(Stored items)
———

/-- Vectors C1, C3, C5 and C6. -/
theorem test_crc16_vectors :
    crc16 defaultBuild [] = 0x0000 ∧ crc16 defaultBuild [0x80] = 0xA001
      ∧ crc16 defaultBuild [0x31, 0x32, 0x33, 0x34, 0x35, 0x36, 0x37, 0x38, 0x39] = 0xBB3D
      ∧ crc16 defaultBuild (writeScratchpadFrame 0x0000 #v[1, 2, 3, 4, 5, 6, 7, 8]) = 0xD0C0 := by decide +kernel
/-- Vector C7: a read-scratchpad frame with ES 0x07. -/
theorem test_crc16_read_frame :
    crc16 defaultBuild (readScratchpadFrame 0x0000 0x07 #v[1, 2, 3, 4, 5, 6, 7, 8]) = 0x2D4D := by decide +kernel
/-- V1's working variables after round 1, and its first expanded schedule words. -/
theorem test_sha_rounds_of_v1 :
    shaRounds ((schedule (assembledMsg State.reset)).take 2) 0 shaIv
        = ⟨0x5D43E380, 0x9FB498B3, 0x59D148C0, 0x7BF36AE2, 0x98BADCFE⟩
      ∧ ((schedule (assembledMsg State.reset)).drop 16).take 4
        = [0xFFFFFF01, 0x00000000, 0x00000370, 0xFFFFFE03] := by decide

/-- The assembly spelling (R88) and the pseudo-instructions (R89; program P4's first words). -/
theorem test_asm :
    asmText (.wr 0x10 0xAA) = "WR 0x10, 0xAA" ∧ asmText (.cmdUndef 0x20) = "CMD_UNDEF 0x20"
      ∧ asmName (locate 0x13) = some "SECRET+3"
      ∧ (wrBuf 0x10 [0xAA, 0xAA]).map encode = [0x110AA, 0x111AA]
      ∧ (rdBuf 0xC0 2).map encode = [0x0C000, 0x0C100]
      ∧ (crcRx 0x3F 0x2F).map encode = [0x1053F, 0x1062F] := by decide

/-- The register map at the ends of its rows (R22, and its examples). -/
theorem test_register_map_boundaries :
    locate 0x13 = .secret 3 ∧ locate 0x17 = .secret 7 ∧ locate 0x18 = .serial 0 ∧ locate 0x1F = .serial 7
      ∧ locate 0x20 = .spad 0 ∧ locate 0x27 = .spad 7 ∧ locate 0x30 = .page 0 ∧ locate 0x4B = .page 27
      ∧ locate 0x80 = .msg 0 ∧ locate 0xA8 = .msg 40 ∧ locate 0xBF = .msg 63 ∧ locate 0xC0 = .macout 0
      ∧ locate 0xD3 = .macout 19 := by decide
theorem test_reserved_boundaries :
    [(0x07 : Addr), 0x0F, 0x2A, 0x2F, 0x4C, 0x7F, 0xD4, 0xFF].all (fun a => locate a == .reserved) = true := by decide

-- Witnesses: the hypotheses of each statement, met together.

theorem witness_DecodeFollowsTheOrderOfTheSpec :
    (0x00155 : BusWord).getLsbD 16 = false
      ∧ ((0x10012 : BusWord).getLsbD 16 = true ∧ (0x10012 : BusWord).extractLsb' 8 8 = 0x00)
      ∧ ((0x10013 : BusWord).extractLsb' 0 8 ∉ ([0x00, 0x01, 0x02, 0x03, 0x10, 0x11, 0x12] : List Byte))
      ∧ ((0x104FF : BusWord).getLsbD 16 = true ∧ (0x104FF : BusWord).extractLsb' 8 8 = 0x04)
      ∧ ((0x10500 : BusWord).extractLsb' 8 8 ≠ 0x00 ∧ (0x10500 : BusWord).extractLsb' 8 8 ≠ 0x04) := by decide
theorem witness_DecodeOfEncodeIsTheInstruction :
    (Instr.wr 0x05 0xFF).WellFormed ∧ (Instr.cmdUndef 0x13).WellFormed ∧ (Instr.rd 0xFF).WellFormed := by decide
theorem witness_RegisterMapNamesEveryAddress :
    accessOf (locate 0x4B) = .readWrite ∧ accessOf (locate 0x80) = .readOnly
      ∧ accessOf (locate 0x04) = .writeOnly := by decide
theorem witness_ReservedAddressesHoldNothing :
    (0x07 ≤ (0x0F : Addr).toNat ∧ (0x0F : Addr).toNat ≤ 0x0F) ∧ 0xD4 ≤ (0xFF : Addr).toNat := by decide
theorem witness_WritesToReadOnlyAddressesAreIgnored :
    (0x80 ≤ (0xBF : Addr).toNat ∧ (0xBF : Addr).toNat ≤ 0xBF) ∧ (0xC0 ≤ (0xD3 : Addr).toNat) := by decide
theorem witness_WriteOnlyAddressesReadZero :
    isReservedAddress 0x07 = true ∧ isReservedAddress 0xFF = true ∧ isReservedAddress 0x06 = false := by decide
theorem witness_MacoutReadWhileBusyIsAFreshDraw :
    0xC0 ≤ (0xD3 : Addr).toNat ∧ (0xD3 : Addr).toNat ≤ 0xD3 ∧ busyState.busy = true := by decide
theorem witness_ReadsLeaveTheWindowUnchanged :
    ∃ t, exec (.rd 0xC0) busyState = .next t ∧ readIsFree busyState 0x80 = false := ⟨_, rfl, by decide⟩
theorem witness_WrittenByteReadsBackAndNoOtherChanges :
    isReadWriteAddress 0x4B = true ∧ (0x4A : Addr) ≠ 0x4B ∧ isReadWriteAddress 0x4C = false := by decide
theorem witness_ClrErrClearsTheErrorFlags :
    statusByte { State.reset with errBusy := true, errCmd := true, errCrc := true, crcChecked := true } = 0xF4 := by
  decide
theorem witness_UndefinedCodeSetsErrCmdOnly :
    (0x04 ≤ (0x0F : Byte).toNat ∧ (0x0F : Byte).toNat ≤ 0x0F) ∧ 0x13 ≤ (0x13 : Byte).toNat := by decide
theorem witness_WrStoresInReadWriteRegistersOnly :
    (0x05 : Addr) ≠ 0x00 ∧ (0x05 : Addr) ≠ 0x04 ∧ isReadWriteAddress 0xD3 = false
      ∧ (0x03 : Addr) ≠ 0x00 ∧ (0x03 : Addr) ≠ 0x04 ∧ isReadWriteAddress 0x03 = false := by decide
theorem witness_WritesMadeTwiceRunTwice :
    (State.reset.build.crcPresent = true ∧ State.reset.busy = false)
      ∧ ∃ t, exec .crcCheck (fedState 0x2F 0x3F) = .next t ∧ t.crcOk = false := ⟨by decide, _, rfl, by decide⟩
theorem witness_InstructionsNoWordStandsForAreHarmless :
    ¬ (Instr.wr 0x04 0xFF).WellFormed ∧ ¬ (Instr.cmdUndef 0x12).WellFormed := by decide
theorem witness_RdReturnsTheNamedByte :
    isReservedAddress 0x2A = true ∧ State.reset.busy = false ∧ busyState.busy = true := by decide
theorem witness_DefaultCrcStepShiftsEightTimes : defaultBuild.crcStepTable = [] := by decide
theorem witness_CrcFeedStepsTheAccumulator :
    State.reset.build.crcPresent = true ∧ State.reset.build.crcStepTable = [] ∧ State.reset.crc = 0x0000
      ∧ noCrcState.build.crcPresent = false := by decide
theorem witness_CrcInitStartsAnAccumulation :
    (fedState 0x3F 0x2F).crc = 0xD0C0
      ∧ statusByte { fedState 0x3F 0x2F with crcChecked := true, crcOk := true } = 0x8C := by decide
theorem witness_CrcCheckComparesTheComplement :
    ~~~(fedState 0x3F 0x2F).crc
        = ((fedState 0x3F 0x2F).crcRx1.setWidth 16 <<< 8 ||| (fedState 0x3F 0x2F).crcRx0.setWidth 16 : Half)
      ∧ ~~~(fedState 0x3F 0x2F).crc
        ≠ ((fedState 0x2F 0x3F).crcRx1.setWidth 16 <<< 8 ||| (fedState 0x2F 0x3F).crcRx0.setWidth 16 : Half)
      ∧ statusByte (fedState 0x3F 0x2F) = 0x80 ∧ (fedState 0x3F 0x2F).build.crcStepTable = [] := by decide
/-- Vector C6 and a flip of its first data byte's lowest bit (vector C9), of CRC_RX0's lowest bit and
of CRC_RX1's highest. -/
theorem witness_SingleFlippedBitFailsTheCheck :
    let fed := writeScratchpadFrame 0x0000 #v[1, 2, 3, 4, 5, 6, 7, 8]
    FramePasses defaultBuild fed 0x3F 0x2F ∧ OneBitFlipped 0 fed 0x3F 0x2F (fed.set 3 0x00) 0x3F 0x2F
      ∧ OneBitFlipped 0 fed 0x3F 0x2F fed 0x3E 0x2F ∧ OneBitFlipped 7 fed 0x3F 0x2F fed 0x3F 0xAF := by
  refine ⟨?_, .inl ⟨3, by decide, by decide, rfl, rfl⟩, .inr (.inl (by decide)), .inr (.inr (by decide))⟩
  unfold FramePasses
  decide +kernel
/-- The states of that check: the flipped CRC_RX0, with and without the CRC unit. -/
theorem witness_SingleFlippedBitFailsTheCheck_state :
    (fedState 0x3E 0x2F).crc = crc16 defaultBuild (writeScratchpadFrame 0x0000 #v[1, 2, 3, 4, 5, 6, 7, 8])
      ∧ (fedState 0x3E 0x2F).crcRx0 = 0x3E ∧ (fedState 0x3E 0x2F).crcRx1 = 0x2F
      ∧ defaultBuild.crcPresent = true ∧ noCrcState.build.crcStepTable = [] ∧ noCrcState.build.crcPresent = false := by
  decide +kernel
theorem witness_AccumulatorIsTheCrcOfTheBytesFed :
    let s := { State.reset with inputs := [hostSlot 0x10401, ⟨false, .mac⟩, ⟨true, .mac⟩] }
    s.build.crcPresent = true ∧ s.inputs = [hostSlot 0x10401, ⟨false, .mac⟩] ++ [⟨true, .mac⟩]
      ∧ s.crc = crc16 s.build [] := by decide
theorem witness_MacCommandsAcceptedAndDropped :
    (State.reset.busy = false ∧ busyState.busy = true)
      ∧ (∃ t, exec .macRun State.reset = .next t) ∧ ∃ t, exec .macGen State.reset = .next t :=
  ⟨by decide, ⟨_, rfl⟩, ⟨_, rfl⟩⟩
theorem witness_MacGenAssemblesAndStarts : MsgLayout v2State (assembledMsg v2State) := by
  constructor <;> decide
theorem witness_MacCompletionWritesMacout :
    let s := { busyState with inputs := [⟨false, .mac⟩] }
    s.busy = true ∧ s.inputs = ⟨false, .mac⟩ :: []
      ∧ { busyState with inputs := [⟨true, .mac⟩] }.inputs = ⟨true, .mac⟩ :: [] := by decide
theorem witness_MessageHoldsExactlyTheInputBitsOfTheLayout :
    ∃ t t', State.reset.busy = false ∧ v2State.busy = false ∧ State.reset.build = v2State.build
      ∧ exec .macGen State.reset = .next t ∧ exec .macGen v2State = .next t' :=
  ⟨_, _, by decide, by decide, by decide, rfl, rfl⟩
theorem witness_Sha1OfTheMessageIsMacfPlusIv :
    ∃ t, v2State.busy = false ∧ v2State.build.macPad = macPadDefault ∧ exec .macAssemble v2State = .next t :=
  ⟨_, by decide, by decide, rfl⟩
theorem witness_HostTransactionsKeepTheMacInFlight :
    let s := { busyState with inputs := [hostSlot 0x10012] }
    s.busy = true ∧ s.inputs = hostSlot 0x10012 :: [] := by decide
theorem witness_MacInFlightCompletesOverItsMessage :
    let s := { busyState with inputs := [hostSlot 0x120FF, hostSlot 0x10011, ⟨false, .mac⟩, hostSlot 0x00100] }
    let s' := { busyState with inputs := [hostSlot 0x120FF] }
    (s.busy = true ∧ s.inputs = [0x120FF, 0x10011].map hostSlot ++ ⟨false, .mac⟩ :: [hostSlot 0x00100])
      ∧ s'.inputs = [0x120FF].map hostSlot := by decide
theorem witness_ErrorFlagsStayUntilClrErrOrReset :
    let s := { fedState 0x3F 0x2F with errCrc := true, inputs := [hostSlot 0x10002] }
    errorFlag s .crc = true ∧ (∃ t, step s = .next t)
      ∧ ∀ slot, s.inputs.head? = some slot → slot.reset = false ∧ ∀ w, slot.turn = .host w → decode w ≠ .clrErr := by
  refine ⟨by decide, ⟨_, rfl⟩, ?_⟩
  rintro slot h
  cases h
  refine ⟨rfl, ?_⟩
  rintro w h
  cases h
  decide
theorem witness_ErrorFlagsStayUntilClrErrOrReset_cleared :
    decode 0x10003 = .clrErr ∧ { busyState with inputs := [hostSlot 0x10003] }.inputs = hostSlot 0x10003 :: []
      ∧ { busyState with inputs := [⟨true, .mac⟩] }.inputs = ⟨true, .mac⟩ :: [] := by decide
theorem witness_ErrorCause :
    ErrorCause (fedState 0x2F 0x3F) (decode 0x10002) .crc ∧ ErrorCause busyState (decode 0x100FF) .cmd
      ∧ ErrorCause busyState (decode 0x10012) .busy := by
  refine ⟨?_, ⟨0xFF, by decide⟩, ?_⟩ <;> unfold ErrorCause <;> decide
theorem witness_ErrorFlagsRiseOnlyForTheirCause :
    let s := { busyState with inputs := [hostSlot 0x10011] }
    errorFlag s .busy = false ∧ ∃ t, step s = .next t ∧ errorFlag t .busy = true :=
  ⟨by decide, _, rfl, by decide⟩
theorem witness_OneTransactionSetsAtMostOneErrorFlag :
    ∃ t, exec .macRun busyState = .next t ∧ errorFlag busyState .busy = false ∧ errorFlag t .busy = true :=
  ⟨_, rfl, by decide, by decide⟩
theorem witness_OnlyCommandsWriteFlags :
    ∃ t, exec .macRun State.reset = .next t ∧ statusByte t ≠ statusByte State.reset := ⟨_, rfl, by decide⟩
theorem witness_RegistersChangeOnlyByTheirWriters :
    let s := { State.reset with inputs := [hostSlot 0x110AA] }
    (s.inputs.head? = some (hostSlot 0x110AA) ∧ (hostSlot 0x110AA).reset = false)
      ∧ (∃ t, step s = .next t ∧ t.secret ≠ s.secret)
      ∧ busyState.inputs.head? = none ∧ ∃ t, step busyState = .next t ∧ t.macout ≠ busyState.macout :=
  ⟨⟨rfl, rfl⟩, ⟨_, rfl, by decide⟩, rfl, _, rfl, by decide +kernel⟩
theorem witness_MacAgentStepsOnlyWhileBusy :
    (State.reset.busy = false ∧ { State.reset with inputs := [⟨false, .mac⟩] }.inputs = ⟨false, .mac⟩ :: [])
      ∧ (busyState.inputs = [] ∧ busyState.busy = true) ∧ State.reset.inputs = [] := by decide
theorem witness_HostThatKeepsItsDutiesRaisesNoErrCmdOrErrBusy :
    HostDuty State.reset (.rd 0xD3) ∧ HostDuty State.reset .macGen ∧ ∃ t, exec .macGen State.reset = .next t := by
  refine ⟨?_, ?_, ⟨_, rfl⟩⟩
  · unfold HostDuty; decide
  · unfold HostDuty; decide
theorem witness_StepRunsTheDecodedTransaction :
    let s := { State.reset with inputs := [hostSlot 0x10012] }
    s.inputs = hostSlot 0x10012 :: [] ∧
      ∃ t, exec (decode 0x10012) { s with inputs := [], rdata := none } = .next t ∧ t.busy = true :=
  ⟨rfl, _, rfl, by decide⟩
theorem witness_ResetEventSetsEveryRegister :
    { busyState with inputs := [⟨true, .host 0x110AA⟩] }.inputs = ⟨true, .host 0x110AA⟩ :: [] := by decide
theorem witness_EndedRunStaysAsItIs : Ended State.reset ∧ busyState.inputs = [] ∧ busyState.busy = true := by
  refine ⟨?_, by decide, by decide⟩
  unfold Ended
  decide
theorem witness_BuildNeverChanges : ∃ t, core.run 1 State.reset = .next t := ⟨_, rfl⟩
theorem witness_EveryStepKeepsTheInvariant : BlockInv State.reset ∧ ∃ t, step State.reset = .next t :=
  ⟨⟨by decide, by decide, by decide, by decide⟩, _, rfl⟩
theorem witness_HiddenMacStateIsNeverObserved :
    SameButHidden busyState (setHidden ⟨⟨1, 2, 3, 4, 5⟩, Vector.replicate 80 7, 40⟩ busyState) := rfl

———

Task directions
Start with the line above that contains "rintro slot h" and end with the line that contains "inputs := [hostSlot 0x110AA]". Write out those lines exactly, and only those.

Exercise solution
  rintro slot h
  cases h
  refine ⟨rfl, ?_⟩
  rintro w h
  cases h
  decide
theorem witness_ErrorFlagsStayUntilClrErrOrReset_cleared :
    decode 0x10003 = .clrErr ∧ { busyState with inputs := [hostSlot 0x10003] }.inputs = hostSlot 0x10003 :: []
      ∧ { busyState with inputs := [⟨true, .mac⟩] }.inputs = ⟨true, .mac⟩ :: [] := by decide
theorem witness_ErrorCause :
    ErrorCause (fedState 0x2F 0x3F) (decode 0x10002) .crc ∧ ErrorCause busyState (decode 0x100FF) .cmd
      ∧ ErrorCause busyState (decode 0x10012) .busy := by
  refine ⟨?_, ⟨0xFF, by decide⟩, ?_⟩ <;> unfold ErrorCause <;> decide
theorem witness_ErrorFlagsRiseOnlyForTheirCause :
    let s := { busyState with inputs := [hostSlot 0x10011] }
    errorFlag s .busy = false ∧ ∃ t, step s = .next t ∧ errorFlag t .busy = true :=
  ⟨by decide, _, rfl, by decide⟩
theorem witness_OneTransactionSetsAtMostOneErrorFlag :
    ∃ t, exec .macRun busyState = .next t ∧ errorFlag busyState .busy = false ∧ errorFlag t .busy = true :=
  ⟨_, rfl, by decide, by decide⟩
theorem witness_OnlyCommandsWriteFlags :
    ∃ t, exec .macRun State.reset = .next t ∧ statusByte t ≠ statusByte State.reset := ⟨_, rfl, by decide⟩
theorem witness_RegistersChangeOnlyByTheirWriters :
    let s := { State.reset with inputs := [hostSlot 0x110AA] }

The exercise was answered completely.